Pull every line containing "cellD" from the data.

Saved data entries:

Content starts

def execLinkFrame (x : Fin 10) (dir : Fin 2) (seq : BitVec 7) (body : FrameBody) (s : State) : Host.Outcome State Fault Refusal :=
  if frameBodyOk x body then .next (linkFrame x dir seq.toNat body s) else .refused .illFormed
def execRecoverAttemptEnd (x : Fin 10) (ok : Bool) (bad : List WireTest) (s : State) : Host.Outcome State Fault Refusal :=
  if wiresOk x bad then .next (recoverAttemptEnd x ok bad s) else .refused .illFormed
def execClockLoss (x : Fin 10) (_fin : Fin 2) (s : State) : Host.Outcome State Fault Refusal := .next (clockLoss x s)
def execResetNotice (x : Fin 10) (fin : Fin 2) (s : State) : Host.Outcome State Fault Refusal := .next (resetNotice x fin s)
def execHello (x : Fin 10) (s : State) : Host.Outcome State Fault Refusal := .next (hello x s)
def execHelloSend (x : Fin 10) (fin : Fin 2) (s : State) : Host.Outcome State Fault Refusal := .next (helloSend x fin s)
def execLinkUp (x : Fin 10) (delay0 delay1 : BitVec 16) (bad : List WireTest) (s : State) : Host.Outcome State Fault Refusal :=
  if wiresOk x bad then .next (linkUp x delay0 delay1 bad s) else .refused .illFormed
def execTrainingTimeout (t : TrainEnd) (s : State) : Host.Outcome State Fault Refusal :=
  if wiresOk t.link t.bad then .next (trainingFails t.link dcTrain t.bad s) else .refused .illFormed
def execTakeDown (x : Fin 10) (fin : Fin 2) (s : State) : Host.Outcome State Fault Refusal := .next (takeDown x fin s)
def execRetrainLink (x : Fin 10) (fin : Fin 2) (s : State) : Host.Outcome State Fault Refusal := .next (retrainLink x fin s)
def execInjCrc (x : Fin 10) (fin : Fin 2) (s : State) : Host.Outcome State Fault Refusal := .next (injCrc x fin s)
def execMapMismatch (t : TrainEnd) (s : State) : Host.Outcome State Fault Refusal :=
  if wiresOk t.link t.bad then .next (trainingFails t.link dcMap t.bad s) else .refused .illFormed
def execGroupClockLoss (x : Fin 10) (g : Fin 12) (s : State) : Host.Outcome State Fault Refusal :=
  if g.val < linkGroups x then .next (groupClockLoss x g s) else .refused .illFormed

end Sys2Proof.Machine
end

Content ends
Content starts

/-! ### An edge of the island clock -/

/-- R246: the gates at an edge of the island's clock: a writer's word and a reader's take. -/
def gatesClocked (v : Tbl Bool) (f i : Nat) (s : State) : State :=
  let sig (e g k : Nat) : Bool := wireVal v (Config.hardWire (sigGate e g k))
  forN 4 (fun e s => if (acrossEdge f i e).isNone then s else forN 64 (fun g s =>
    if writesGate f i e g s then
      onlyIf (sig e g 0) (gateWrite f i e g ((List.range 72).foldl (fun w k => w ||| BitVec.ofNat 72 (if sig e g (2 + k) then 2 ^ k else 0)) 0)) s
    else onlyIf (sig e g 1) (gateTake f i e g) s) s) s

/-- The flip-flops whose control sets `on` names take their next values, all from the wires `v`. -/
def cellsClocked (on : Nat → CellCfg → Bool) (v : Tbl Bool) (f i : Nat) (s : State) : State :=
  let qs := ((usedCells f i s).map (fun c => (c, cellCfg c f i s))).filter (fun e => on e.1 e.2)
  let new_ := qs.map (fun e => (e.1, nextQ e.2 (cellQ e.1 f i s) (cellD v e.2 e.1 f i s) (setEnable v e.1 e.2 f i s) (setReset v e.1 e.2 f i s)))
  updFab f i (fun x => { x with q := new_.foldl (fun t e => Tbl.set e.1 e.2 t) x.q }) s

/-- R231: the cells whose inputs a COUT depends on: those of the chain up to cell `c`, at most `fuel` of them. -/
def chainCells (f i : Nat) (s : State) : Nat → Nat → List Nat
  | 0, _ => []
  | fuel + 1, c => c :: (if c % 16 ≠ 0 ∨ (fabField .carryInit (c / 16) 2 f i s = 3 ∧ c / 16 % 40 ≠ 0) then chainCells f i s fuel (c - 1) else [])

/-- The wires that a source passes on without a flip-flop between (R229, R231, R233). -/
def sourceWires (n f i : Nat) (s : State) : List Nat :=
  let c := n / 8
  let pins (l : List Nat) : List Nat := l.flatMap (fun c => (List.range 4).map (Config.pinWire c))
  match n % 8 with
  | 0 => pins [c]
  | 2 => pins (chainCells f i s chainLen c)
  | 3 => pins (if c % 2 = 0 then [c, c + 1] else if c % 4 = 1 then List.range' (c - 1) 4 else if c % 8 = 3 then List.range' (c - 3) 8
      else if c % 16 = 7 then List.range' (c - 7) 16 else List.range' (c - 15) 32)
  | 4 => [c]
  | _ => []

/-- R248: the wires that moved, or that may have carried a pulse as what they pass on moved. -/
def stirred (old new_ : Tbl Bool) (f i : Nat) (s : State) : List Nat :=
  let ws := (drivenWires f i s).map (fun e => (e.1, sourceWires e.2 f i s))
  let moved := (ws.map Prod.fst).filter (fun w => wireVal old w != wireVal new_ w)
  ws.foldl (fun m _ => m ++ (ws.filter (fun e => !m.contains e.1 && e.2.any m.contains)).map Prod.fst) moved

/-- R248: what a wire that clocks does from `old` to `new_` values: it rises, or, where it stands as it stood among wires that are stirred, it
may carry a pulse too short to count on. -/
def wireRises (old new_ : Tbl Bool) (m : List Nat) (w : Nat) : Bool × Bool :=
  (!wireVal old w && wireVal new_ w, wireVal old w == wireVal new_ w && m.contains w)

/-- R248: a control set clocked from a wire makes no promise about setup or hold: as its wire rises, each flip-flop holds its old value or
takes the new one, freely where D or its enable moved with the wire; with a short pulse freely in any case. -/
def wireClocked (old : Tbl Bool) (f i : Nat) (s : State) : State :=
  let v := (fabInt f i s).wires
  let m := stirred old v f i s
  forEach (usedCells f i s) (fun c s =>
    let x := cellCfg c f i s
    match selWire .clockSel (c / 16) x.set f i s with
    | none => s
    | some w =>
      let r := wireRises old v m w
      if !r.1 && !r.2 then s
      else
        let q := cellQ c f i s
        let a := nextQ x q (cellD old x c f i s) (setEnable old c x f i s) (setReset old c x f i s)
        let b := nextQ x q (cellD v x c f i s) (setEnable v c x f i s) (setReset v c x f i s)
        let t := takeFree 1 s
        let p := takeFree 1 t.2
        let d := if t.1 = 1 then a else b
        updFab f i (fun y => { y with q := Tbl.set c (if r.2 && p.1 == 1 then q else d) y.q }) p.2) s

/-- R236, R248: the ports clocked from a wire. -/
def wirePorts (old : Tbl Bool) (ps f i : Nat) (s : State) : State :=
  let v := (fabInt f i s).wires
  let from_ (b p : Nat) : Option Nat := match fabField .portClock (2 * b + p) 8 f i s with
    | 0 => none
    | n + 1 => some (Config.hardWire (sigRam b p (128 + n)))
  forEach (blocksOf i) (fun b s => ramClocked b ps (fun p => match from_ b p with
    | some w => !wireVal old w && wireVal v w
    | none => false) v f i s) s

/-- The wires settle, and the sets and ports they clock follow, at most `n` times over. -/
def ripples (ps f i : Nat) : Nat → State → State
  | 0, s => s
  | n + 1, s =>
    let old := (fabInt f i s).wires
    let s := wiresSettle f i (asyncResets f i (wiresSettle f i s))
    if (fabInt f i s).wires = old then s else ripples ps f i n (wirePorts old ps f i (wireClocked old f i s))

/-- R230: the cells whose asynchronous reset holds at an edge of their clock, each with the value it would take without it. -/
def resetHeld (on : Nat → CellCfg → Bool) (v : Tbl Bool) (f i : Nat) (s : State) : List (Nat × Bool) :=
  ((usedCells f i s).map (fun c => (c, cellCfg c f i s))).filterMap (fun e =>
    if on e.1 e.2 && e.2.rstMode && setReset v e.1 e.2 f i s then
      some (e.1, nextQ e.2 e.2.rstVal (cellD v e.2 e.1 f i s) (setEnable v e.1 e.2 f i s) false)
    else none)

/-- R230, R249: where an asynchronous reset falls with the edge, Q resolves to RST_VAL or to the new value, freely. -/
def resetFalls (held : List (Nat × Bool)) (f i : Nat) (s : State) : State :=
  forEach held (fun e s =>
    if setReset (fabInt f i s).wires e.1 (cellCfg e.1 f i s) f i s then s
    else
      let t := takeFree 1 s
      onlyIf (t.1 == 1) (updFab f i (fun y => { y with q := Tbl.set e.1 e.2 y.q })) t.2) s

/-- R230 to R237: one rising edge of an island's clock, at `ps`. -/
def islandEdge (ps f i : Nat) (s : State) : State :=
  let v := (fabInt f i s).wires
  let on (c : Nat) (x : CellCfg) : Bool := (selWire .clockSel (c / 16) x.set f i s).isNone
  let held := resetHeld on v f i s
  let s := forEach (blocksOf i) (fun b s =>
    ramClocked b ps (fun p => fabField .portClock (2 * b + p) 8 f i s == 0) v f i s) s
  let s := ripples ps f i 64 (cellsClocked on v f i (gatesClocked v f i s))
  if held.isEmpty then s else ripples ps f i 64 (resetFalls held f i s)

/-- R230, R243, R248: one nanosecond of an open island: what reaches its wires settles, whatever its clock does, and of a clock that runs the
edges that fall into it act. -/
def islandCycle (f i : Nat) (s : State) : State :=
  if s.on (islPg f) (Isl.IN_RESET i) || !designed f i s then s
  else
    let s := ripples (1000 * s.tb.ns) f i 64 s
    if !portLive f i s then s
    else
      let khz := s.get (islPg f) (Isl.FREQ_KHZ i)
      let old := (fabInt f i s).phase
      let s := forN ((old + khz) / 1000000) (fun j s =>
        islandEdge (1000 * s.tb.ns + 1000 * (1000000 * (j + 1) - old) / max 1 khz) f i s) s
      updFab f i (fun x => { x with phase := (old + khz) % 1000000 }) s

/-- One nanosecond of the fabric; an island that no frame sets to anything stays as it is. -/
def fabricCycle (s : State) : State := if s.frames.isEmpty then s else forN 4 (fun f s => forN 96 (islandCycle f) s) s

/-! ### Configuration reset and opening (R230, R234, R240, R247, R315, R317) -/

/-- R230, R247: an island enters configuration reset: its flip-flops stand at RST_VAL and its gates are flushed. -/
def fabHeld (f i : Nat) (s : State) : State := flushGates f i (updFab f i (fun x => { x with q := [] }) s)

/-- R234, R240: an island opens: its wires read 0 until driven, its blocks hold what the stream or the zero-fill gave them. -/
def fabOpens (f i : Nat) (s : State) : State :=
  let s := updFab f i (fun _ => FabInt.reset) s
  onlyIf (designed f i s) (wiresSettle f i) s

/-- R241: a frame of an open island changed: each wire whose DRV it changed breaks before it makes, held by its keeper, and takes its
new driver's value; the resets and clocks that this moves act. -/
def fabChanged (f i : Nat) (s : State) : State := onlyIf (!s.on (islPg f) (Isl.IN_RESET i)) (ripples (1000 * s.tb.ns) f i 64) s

Content ends

EXPECTED OUTPUT:
  let new_ := qs.map (fun e => (e.1, nextQ e.2 (cellQ e.1 f i s) (cellD v e.2 e.1 f i s) (setEnable v e.1 e.2 f i s) (setReset v e.1 e.2 f i s)))
        let a := nextQ x q (cellD old x c f i s) (setEnable old c x f i s) (setReset old c x f i s)
        let b := nextQ x q (cellD v x c f i s) (setEnable v c x f i s) (setReset v c x f i s)
      some (e.1, nextQ e.2 e.2.rstVal (cellD v e.2 e.1 f i s) (setEnable v e.1 e.2 f i s) false)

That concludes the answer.